The catalyst for the oxidation of sulfur compounds

 

(57) Abstract:

The invention relates to the production of heterogeneous catalysts for liquid-phase oxidation of sulfur compounds (sulfur dioxide, hydrogen sulfide, mercaptans) and can be used for purification of gas emissions and wastewater, energy, refining, petrochemical, chemical and pulp and paper industries. Proposed heterogeneous catalyst for the oxidation of sulfur compounds containing active component on the carrier of the high - pressure polyethylene, characterized in that as the active component contains pyrolusite-ore composition, wt.%: manganese oxide (IV) 54,76-69,10; oxide of manganese (II) 1,80-4,85; iron oxide (III) 5,00-11,23; silicon oxide 4,05-7,52; barium oxide 3,95-5,02; aluminum oxide 0,92-5,03; titanium oxide 0,01-0,03; calcium oxide 0,50-0,82; magnesium oxide 0,40-0,70; potassium oxide 2,87-3,10; sodium oxide 0,37-0,58; oxide of phosphorus (V) 1,10-1,35; impurities - loss on ignition of the rest, and copper oxide (II) and pyrite cinder in the following catalyst components, wt. %: pyrite cinder 8-10; copper oxide (II) 5-10; pyrolusite-ore 20-25; polyethylene else. table 1.

The invention relates to the field of heterogeneous production is t to be used for the purification of gas emissions and wastewater, energy, refining, petrochemical, chemical and pulp and paper industries.

Known heterogeneous catalyst for purification of serosoderjaschei industrial waste gases by oxidation to sulfur dioxide hydrogen sulfide and organic sulfur compounds [1]

The main disadvantage of this catalyst is unsatisfactory, the depth of oxidation of hydrogen sulfide and organic sulfur compounds to sulfur dioxide. Sulfur dioxide is hard to recover highly toxic component. The cleaning gas from the sulfur dioxide is in itself no less a problem than purification from hydrogen sulfide and serverance.

The closest in technical essence and the achieved effect to the present invention is a catalyst for the oxidation of sulfur compounds, containing as an active ingredient the active sludge (35-50%) and medium high-pressure polyethylene (or polypropylene, polystyrene) [2]

The specified catalyst-prototype differs relatively little activity in the process of liquid-phase oxidation of sulfur dioxide, and also has significantly less activity in the oxidation of hydrogen sulfide and mercaptans compared to offe the

This goal is achieved by the fact that the catalyst active component contains pyrolusite-ore composition, wt.

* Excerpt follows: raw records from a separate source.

/-- Q class, 32 bits (Table 12.2), without LEN, MAJOR and FUNC. -/
structure QFields where
  dst : BitVec 4
  a : BitVec 4
  alast : Bool
  b : BitVec 4
  blast : Bool
  imm : BitVec 6
  deriving DecidableEq, Repr

/-- J class, 32 bits (Table 12.3). -/
structure JFields where
  pred : BitVec 4
  imm : BitVec 20
  deriving DecidableEq, Repr

/-- G class, 64 bits (Table 12.4), without FUNC and the guard. -/
structure GFields where
  dst : BitVec 8
  a : BitVec 8
  b : BitVec 8
  lu : Bool
  imm : BitVec 18
  deriving DecidableEq, Repr

/-- M class, 64 bits (Table 12.5), without the guard. -/
structure MFields where
  reg : BitVec 8
  base : BitVec 8
  aux : BitVec 8
  width : BitVec 2
  sign : Bool
  acq : Bool
  rel : Bool
  scope : BitVec 3
  off : BitVec 18
  deriving DecidableEq, Repr

/-- E class, 64 bits (Table 12.6), without FUNC and the guard. -/
structure EFields where
  dst : BitVec 8
  a : BitVec 8
  b : BitVec 8
  opt : BitVec 6
  n12 : BitVec 12
  deriving DecidableEq, Repr

/-- L class, 96 bits (Table 12.7): a G-class instruction with a 32-bit literal. -/
structure LFields where
  dst : BitVec 8
  a : BitVec 8
  b : BitVec 8
  lu : Bool
  imm : BitVec 18
  lit : BitVec 32
  deriving DecidableEq, Repr

/-- V class, 96 bits (Table 12.8), without FUNC and the guard. -/
structure VFields where
  ty : BitVec 4
  rs : BitVec 2
  rd : BitVec 24
  ra : BitVec 24
  rb : BitVec 24
  deriving DecidableEq, Repr

/-- The fields of an Irrath flit, but for its CRC (Table 2.10). -/
structure Flit where
  type : BitVec 4
  vc : Bool
  credit : BitVec 8
  seq : BitVec 12
  ackseq : BitVec 12
  spec : BitVec 24
  payload : List (BitVec 8)
  deriving DecidableEq, Repr

/-- One flit time at a receiver (R33, R34): the bytes each receive wavelength brought, its beats in slot order, and the
symbols in error in the Reed-Solomon codeword of each wavelength that had any. -/
structure Received where
  lanes : List (Nat × List (BitVec 8))
  errors : List (Nat × Nat)
  deriving DecidableEq, Repr

/-- A real number that need not be whole, `num / den`: heater codes, or kelvin (R31). -/
structure Ratio where
  num : Int
  den : Nat
  deriving DecidableEq, Repr

/-- One sensor refresh: the sensors of Table 1.7, the input power averaged over 10 ms that the throttle ladder uses
(R14), the die temperature under each port (Table 2.9), and the COOLANT_OK pin (R12). -/
structure Readings where
  die : List (BitVec 16)
  towerCurrent : List (BitVec 16)
  site : List (BitVec 16)
  siteCurrent : List (BitVec 16)
  power : BitVec 16
  average : Nat
  tsens : List (BitVec 16)
  coolant : Bool
  deriving DecidableEq, Repr

/-- The transmit queue of a port as PORT_IDLE_PARK and PORT_WAKE_TRIGGER find it: how many flits deep, and for how many
nanoseconds no deeper (R37). -/
structure TransmitQueue where
  port : Nat
  depth : Nat
  idle : Nat := 0
  deriving DecidableEq, Repr

/-- A change of temperature at a port: the kelvin each of some rings stands above the self-test's temperature, and the
reading of TSENS (R394). -/
structure RingChange where
  rise : List (Nat × Ratio)
  tsens : BitVec 16
  deriving DecidableEq, Repr

/-- A write of a queue's QCTL (Table 3.3). -/
structure QctlWrite where
  queue : Nat
  value : BitVec 32
  deriving DecidableEq, Repr

/-- What the self-test finds (R12, R19, R31, R69, Table 2.2): live cores, live bank units, spare SRAM rows of each bank
that differs from `spares`, the heater code of rings by 32·port + ring, and by 2·port + side (1 receive) the H_need that
the working rings of a side share at the temperature of the test. -/
structure SelfTest where
  liveCores : BitVec 128
  bamap : List (BitVec 64)
  spares : Nat
  sparesOf : List (Nat × Nat)
  heaters : List (Nat × BitVec 12)
  need : List (Nat × Ratio)
  deriving DecidableEq, Repr

/-- What one other member of a group contributes to a collective operation: its position in ring order, its 64-byte
command, its source bytes (for FORM, its member table), and its uniform table (R40-R44). -/
structure Contribution where
  member : Nat
  command : List (BitVec 8)
  data : List (BitVec 8)
  uniforms : List (BitVec 8)
  deriving DecidableEq, Repr

/-- Where the host's IOMMU sends a page of I/O virtual addresses: host memory, whose completer performs AtomicOps or
answers them with Unsupported Request or Completer Abort (R302); the PF's own BAR0 at a port window group; or nowhere, the
platform refusing the request (R393). -/
inductive HostTarget where
  | memory (atomics : Bool)
  | bar0 (window : Nat)
  | refused
  deriving DecidableEq, Repr

/-- A register with no behaviour of its own (row REGISTER_WRITE): of a context page, through the PF or the VF view; of a
port window; MODID; a route-table entry; the recovery window; the PF's BAR2 size, as its base-2 logarithm (R50). -/
inductive RegTarget where
  | context (ctx : Nat) (pf : Bool) (offset : Nat)
  | port (port offset : Nat)
  | modid (pf : Bool)
  | route (id : Nat)
  | recovery (offset : Nat)
  | bar2Size
  deriving DecidableEq, Repr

Manganese oxide (IV) 54,76-69,10

Manganese oxide (II) 1,80-4,85

Iron oxide (III) 5,00-11,23

The silicon oxide of 4.05-7,52

The oxide of barium 3,95-5,02

Aluminum oxide 0,92-5,03

The titanium oxide 0,01-0,03

Calcium oxide 0,50-0,82

Magnesium oxide 0,40-0,70

The potassium oxide 2,87-3,10

The sodium oxide 0,37-0,58

Impurities loss on ignition Else

and copper oxide (II) and pyrite cinder in the following catalyst components, wt.

Pyrite cinder 8-10

Oxide copper (II) 5-10

Pyrolusite-ore 20-25

Polyethylene Else

A distinctive feature of the proposed catalyst is a composition of active components, which are introduced in the mass media of high-pressure polyethylene. Instead of activated sludge used a mixture of oxides of metals of variable valence oxide of manganese, which is used in the form of pyrolusite-ore of the composition, pyrite cinder and copper oxide (II).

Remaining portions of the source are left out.